### YOUR GOAL
Pull every line holding the string "tmrStop" from the records below.

Dataset entries
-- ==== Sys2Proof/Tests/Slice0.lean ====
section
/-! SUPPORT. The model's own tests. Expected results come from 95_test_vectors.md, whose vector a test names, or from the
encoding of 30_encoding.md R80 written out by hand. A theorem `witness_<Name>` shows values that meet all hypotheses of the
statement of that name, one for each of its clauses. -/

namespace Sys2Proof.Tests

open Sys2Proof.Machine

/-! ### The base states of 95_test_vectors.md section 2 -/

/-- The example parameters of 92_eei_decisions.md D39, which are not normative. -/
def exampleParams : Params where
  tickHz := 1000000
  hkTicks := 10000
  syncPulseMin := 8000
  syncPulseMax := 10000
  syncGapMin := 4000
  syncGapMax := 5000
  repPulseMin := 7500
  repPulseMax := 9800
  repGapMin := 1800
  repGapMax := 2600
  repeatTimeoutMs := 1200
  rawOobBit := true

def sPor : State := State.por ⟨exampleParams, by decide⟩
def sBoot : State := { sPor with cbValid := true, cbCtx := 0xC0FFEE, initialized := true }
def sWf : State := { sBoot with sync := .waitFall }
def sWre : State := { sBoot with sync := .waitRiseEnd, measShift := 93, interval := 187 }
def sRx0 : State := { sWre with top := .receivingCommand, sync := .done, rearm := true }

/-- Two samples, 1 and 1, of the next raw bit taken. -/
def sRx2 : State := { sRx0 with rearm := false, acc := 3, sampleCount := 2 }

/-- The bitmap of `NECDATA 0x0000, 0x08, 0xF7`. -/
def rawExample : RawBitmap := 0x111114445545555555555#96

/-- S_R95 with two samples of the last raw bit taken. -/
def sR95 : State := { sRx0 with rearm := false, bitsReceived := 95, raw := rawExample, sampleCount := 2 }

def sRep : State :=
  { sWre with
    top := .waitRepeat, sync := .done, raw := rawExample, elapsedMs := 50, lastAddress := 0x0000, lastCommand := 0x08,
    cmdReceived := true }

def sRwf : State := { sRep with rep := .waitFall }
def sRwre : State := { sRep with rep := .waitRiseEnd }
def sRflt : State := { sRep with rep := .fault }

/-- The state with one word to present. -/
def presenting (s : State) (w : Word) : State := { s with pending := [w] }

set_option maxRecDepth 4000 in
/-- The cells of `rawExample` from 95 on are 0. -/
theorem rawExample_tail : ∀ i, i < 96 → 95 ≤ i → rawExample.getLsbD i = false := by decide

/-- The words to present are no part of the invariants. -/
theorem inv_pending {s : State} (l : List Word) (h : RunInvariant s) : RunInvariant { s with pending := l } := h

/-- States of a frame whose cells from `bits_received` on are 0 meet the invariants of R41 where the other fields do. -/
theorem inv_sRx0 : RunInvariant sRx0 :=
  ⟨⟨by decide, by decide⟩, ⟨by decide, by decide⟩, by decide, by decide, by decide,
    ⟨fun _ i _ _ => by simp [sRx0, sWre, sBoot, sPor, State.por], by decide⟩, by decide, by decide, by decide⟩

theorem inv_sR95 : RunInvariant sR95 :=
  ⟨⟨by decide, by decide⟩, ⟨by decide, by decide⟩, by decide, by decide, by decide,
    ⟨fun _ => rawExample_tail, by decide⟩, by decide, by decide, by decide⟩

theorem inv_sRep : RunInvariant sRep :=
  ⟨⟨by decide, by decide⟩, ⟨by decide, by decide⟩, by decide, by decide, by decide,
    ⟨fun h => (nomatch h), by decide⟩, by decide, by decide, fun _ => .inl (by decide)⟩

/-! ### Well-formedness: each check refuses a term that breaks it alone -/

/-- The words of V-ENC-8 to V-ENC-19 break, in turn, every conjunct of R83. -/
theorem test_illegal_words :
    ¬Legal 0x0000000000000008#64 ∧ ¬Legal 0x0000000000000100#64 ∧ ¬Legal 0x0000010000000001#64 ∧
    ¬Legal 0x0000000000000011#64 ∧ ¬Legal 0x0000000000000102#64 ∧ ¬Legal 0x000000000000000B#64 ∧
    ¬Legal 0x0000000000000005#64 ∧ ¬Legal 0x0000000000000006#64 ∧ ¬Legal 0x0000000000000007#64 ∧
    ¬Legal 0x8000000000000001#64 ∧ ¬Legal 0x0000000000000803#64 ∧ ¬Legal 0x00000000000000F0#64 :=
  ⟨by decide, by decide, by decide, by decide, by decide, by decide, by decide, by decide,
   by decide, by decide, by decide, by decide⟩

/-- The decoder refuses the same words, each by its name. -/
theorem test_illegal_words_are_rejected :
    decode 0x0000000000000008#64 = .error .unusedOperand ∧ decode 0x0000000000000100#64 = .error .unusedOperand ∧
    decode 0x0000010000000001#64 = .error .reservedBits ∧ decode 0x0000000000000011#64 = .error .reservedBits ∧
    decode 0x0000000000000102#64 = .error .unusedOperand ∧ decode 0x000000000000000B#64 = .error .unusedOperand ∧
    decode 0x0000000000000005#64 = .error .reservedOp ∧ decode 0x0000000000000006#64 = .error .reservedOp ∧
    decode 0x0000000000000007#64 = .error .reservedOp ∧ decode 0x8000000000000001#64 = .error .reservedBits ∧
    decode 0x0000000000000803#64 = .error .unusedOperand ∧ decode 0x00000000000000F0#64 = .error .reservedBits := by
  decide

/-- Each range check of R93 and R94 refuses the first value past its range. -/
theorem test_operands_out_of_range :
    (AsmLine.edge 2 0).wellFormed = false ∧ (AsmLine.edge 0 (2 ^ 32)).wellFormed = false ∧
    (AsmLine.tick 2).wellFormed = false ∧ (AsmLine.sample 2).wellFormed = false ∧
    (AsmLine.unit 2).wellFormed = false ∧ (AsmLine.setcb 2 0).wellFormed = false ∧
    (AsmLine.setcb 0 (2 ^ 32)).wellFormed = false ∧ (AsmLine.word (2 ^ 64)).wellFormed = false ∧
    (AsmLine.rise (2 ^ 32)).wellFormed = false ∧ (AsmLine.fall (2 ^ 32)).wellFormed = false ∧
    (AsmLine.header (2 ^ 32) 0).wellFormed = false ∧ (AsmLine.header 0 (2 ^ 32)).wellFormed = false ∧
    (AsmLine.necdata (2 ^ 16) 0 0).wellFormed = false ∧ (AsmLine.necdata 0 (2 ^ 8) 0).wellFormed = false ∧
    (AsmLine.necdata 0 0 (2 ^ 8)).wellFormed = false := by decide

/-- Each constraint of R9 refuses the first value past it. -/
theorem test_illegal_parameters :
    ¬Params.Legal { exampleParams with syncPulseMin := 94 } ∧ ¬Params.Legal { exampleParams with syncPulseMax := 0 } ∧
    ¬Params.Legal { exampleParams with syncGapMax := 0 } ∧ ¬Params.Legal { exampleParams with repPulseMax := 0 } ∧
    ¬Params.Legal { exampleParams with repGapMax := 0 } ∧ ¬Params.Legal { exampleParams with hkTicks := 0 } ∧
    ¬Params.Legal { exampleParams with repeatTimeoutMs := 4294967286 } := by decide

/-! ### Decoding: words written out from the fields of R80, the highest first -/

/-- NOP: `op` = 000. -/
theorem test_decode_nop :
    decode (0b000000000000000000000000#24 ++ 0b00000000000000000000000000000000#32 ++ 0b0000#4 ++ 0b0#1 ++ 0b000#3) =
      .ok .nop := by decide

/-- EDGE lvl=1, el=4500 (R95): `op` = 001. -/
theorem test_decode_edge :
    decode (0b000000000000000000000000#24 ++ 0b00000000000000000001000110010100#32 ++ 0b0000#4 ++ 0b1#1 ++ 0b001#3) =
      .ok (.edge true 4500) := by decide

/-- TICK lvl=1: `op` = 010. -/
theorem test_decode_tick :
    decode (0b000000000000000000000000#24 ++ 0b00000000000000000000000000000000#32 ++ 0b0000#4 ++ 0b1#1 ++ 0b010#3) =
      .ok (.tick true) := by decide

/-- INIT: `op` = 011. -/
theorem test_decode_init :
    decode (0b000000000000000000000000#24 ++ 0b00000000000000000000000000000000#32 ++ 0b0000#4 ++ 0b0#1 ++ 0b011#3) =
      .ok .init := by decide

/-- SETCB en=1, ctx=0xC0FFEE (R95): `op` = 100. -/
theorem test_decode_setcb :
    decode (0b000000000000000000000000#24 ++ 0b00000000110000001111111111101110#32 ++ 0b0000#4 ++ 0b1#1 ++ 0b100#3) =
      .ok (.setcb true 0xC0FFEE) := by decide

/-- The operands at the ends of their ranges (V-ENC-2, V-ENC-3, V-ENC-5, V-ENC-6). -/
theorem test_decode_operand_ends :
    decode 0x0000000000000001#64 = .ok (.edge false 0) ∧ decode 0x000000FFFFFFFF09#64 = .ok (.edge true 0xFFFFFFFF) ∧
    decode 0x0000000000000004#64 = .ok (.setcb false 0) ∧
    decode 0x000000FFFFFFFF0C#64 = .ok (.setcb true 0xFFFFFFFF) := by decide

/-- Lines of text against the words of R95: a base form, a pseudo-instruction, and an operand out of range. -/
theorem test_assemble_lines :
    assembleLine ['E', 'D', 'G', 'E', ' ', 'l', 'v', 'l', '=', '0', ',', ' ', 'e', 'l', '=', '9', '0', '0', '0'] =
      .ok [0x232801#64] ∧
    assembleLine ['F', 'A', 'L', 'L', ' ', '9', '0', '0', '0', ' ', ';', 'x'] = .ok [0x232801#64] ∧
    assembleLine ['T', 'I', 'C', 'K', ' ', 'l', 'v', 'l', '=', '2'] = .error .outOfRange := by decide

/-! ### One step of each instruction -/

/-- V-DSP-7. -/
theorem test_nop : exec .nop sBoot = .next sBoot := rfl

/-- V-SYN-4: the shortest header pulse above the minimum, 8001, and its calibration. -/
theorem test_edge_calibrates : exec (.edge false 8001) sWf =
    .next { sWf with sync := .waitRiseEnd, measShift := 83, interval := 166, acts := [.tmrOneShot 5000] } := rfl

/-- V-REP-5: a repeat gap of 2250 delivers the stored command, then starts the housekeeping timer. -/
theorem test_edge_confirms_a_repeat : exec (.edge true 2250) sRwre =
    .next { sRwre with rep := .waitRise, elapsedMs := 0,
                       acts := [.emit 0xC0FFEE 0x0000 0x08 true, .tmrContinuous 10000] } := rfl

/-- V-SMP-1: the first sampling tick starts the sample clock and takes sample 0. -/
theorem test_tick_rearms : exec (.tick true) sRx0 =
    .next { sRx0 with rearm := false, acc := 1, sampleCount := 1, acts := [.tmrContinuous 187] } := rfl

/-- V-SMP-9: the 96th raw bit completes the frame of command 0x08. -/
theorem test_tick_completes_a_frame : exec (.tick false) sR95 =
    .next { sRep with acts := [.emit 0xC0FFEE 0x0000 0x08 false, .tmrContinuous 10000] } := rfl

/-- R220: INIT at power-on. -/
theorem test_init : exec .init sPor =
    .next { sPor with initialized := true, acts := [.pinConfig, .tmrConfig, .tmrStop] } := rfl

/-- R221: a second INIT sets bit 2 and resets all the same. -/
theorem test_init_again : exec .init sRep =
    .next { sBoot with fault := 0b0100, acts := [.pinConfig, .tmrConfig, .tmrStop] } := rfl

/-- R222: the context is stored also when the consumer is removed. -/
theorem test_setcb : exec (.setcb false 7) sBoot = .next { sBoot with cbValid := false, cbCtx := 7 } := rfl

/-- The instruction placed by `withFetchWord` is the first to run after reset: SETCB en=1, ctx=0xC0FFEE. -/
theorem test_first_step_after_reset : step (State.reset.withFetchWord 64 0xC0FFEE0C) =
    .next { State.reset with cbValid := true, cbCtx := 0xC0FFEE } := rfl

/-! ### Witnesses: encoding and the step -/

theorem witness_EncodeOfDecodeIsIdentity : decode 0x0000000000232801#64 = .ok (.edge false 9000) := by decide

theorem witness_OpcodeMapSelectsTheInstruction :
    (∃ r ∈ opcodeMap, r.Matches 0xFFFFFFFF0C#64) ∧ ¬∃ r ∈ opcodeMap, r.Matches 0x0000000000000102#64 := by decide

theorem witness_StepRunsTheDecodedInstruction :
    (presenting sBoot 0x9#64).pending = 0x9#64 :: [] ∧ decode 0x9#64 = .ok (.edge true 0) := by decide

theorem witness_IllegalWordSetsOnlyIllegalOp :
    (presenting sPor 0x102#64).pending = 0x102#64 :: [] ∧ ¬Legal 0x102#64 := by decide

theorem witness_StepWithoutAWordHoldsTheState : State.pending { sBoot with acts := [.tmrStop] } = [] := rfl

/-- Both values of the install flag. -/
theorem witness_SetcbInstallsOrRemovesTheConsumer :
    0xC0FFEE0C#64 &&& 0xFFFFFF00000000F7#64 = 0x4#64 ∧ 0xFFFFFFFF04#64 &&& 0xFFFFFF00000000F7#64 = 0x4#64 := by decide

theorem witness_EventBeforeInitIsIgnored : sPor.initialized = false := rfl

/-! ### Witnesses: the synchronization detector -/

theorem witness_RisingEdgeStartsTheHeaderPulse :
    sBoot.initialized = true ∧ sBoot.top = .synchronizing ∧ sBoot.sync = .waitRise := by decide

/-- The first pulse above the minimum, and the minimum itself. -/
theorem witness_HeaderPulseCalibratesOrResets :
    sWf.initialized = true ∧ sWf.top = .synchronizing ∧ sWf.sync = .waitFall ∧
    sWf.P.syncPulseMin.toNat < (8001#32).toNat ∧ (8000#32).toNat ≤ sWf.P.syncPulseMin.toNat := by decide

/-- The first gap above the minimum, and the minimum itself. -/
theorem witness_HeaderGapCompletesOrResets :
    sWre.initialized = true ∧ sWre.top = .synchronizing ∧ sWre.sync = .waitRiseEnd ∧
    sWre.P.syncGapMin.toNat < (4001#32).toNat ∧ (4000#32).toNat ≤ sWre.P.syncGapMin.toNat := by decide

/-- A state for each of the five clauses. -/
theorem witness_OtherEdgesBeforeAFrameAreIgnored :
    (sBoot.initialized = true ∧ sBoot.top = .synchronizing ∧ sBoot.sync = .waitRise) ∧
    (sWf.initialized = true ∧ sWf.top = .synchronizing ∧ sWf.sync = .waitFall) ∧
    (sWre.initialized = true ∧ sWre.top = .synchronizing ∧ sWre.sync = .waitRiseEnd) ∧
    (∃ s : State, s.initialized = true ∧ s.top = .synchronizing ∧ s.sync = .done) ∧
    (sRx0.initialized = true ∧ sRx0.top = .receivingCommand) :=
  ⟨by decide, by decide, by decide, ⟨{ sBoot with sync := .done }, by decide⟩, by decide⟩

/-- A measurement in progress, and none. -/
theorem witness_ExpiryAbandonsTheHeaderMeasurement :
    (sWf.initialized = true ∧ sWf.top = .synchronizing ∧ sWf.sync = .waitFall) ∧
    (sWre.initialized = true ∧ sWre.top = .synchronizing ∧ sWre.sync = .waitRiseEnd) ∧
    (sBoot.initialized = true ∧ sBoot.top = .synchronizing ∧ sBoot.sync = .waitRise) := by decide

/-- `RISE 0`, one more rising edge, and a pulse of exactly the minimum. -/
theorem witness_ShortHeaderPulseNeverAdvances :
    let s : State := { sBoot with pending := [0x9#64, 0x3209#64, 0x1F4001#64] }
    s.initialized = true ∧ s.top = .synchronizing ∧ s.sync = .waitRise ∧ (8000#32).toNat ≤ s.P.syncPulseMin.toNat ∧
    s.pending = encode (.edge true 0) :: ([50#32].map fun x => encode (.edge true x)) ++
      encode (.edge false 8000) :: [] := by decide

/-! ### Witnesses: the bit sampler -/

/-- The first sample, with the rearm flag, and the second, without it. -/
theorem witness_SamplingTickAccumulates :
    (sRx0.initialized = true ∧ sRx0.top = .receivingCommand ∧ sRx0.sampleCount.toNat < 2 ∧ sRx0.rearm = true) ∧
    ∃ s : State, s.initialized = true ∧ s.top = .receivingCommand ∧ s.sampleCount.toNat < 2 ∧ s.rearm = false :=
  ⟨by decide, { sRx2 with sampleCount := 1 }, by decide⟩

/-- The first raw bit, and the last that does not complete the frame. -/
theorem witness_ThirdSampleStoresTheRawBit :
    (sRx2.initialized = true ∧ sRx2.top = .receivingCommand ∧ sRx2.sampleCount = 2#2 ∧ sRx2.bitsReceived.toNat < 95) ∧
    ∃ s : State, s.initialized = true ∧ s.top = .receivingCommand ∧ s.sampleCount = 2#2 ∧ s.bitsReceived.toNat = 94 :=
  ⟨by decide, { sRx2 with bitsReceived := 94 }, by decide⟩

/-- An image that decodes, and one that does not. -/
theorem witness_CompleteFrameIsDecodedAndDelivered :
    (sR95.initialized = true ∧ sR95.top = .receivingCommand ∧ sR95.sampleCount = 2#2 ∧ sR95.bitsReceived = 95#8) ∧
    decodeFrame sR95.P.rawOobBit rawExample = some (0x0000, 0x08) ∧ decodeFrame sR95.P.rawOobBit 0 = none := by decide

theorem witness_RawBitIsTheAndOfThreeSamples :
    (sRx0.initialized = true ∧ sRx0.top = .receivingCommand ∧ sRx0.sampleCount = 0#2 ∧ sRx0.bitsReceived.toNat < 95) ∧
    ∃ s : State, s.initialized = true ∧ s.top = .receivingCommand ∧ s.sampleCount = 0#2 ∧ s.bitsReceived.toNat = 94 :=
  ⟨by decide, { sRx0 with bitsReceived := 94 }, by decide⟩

### TASK ANSWER
    .next { sPor with initialized := true, acts := [.pinConfig, .tmrConfig, .tmrStop] } := rfl
    .next { sBoot with fault := 0b0100, acts := [.pinConfig, .tmrConfig, .tmrStop] } := rfl
theorem witness_StepWithoutAWordHoldsTheState : State.pending { sBoot with acts := [.tmrStop] } = [] := rfl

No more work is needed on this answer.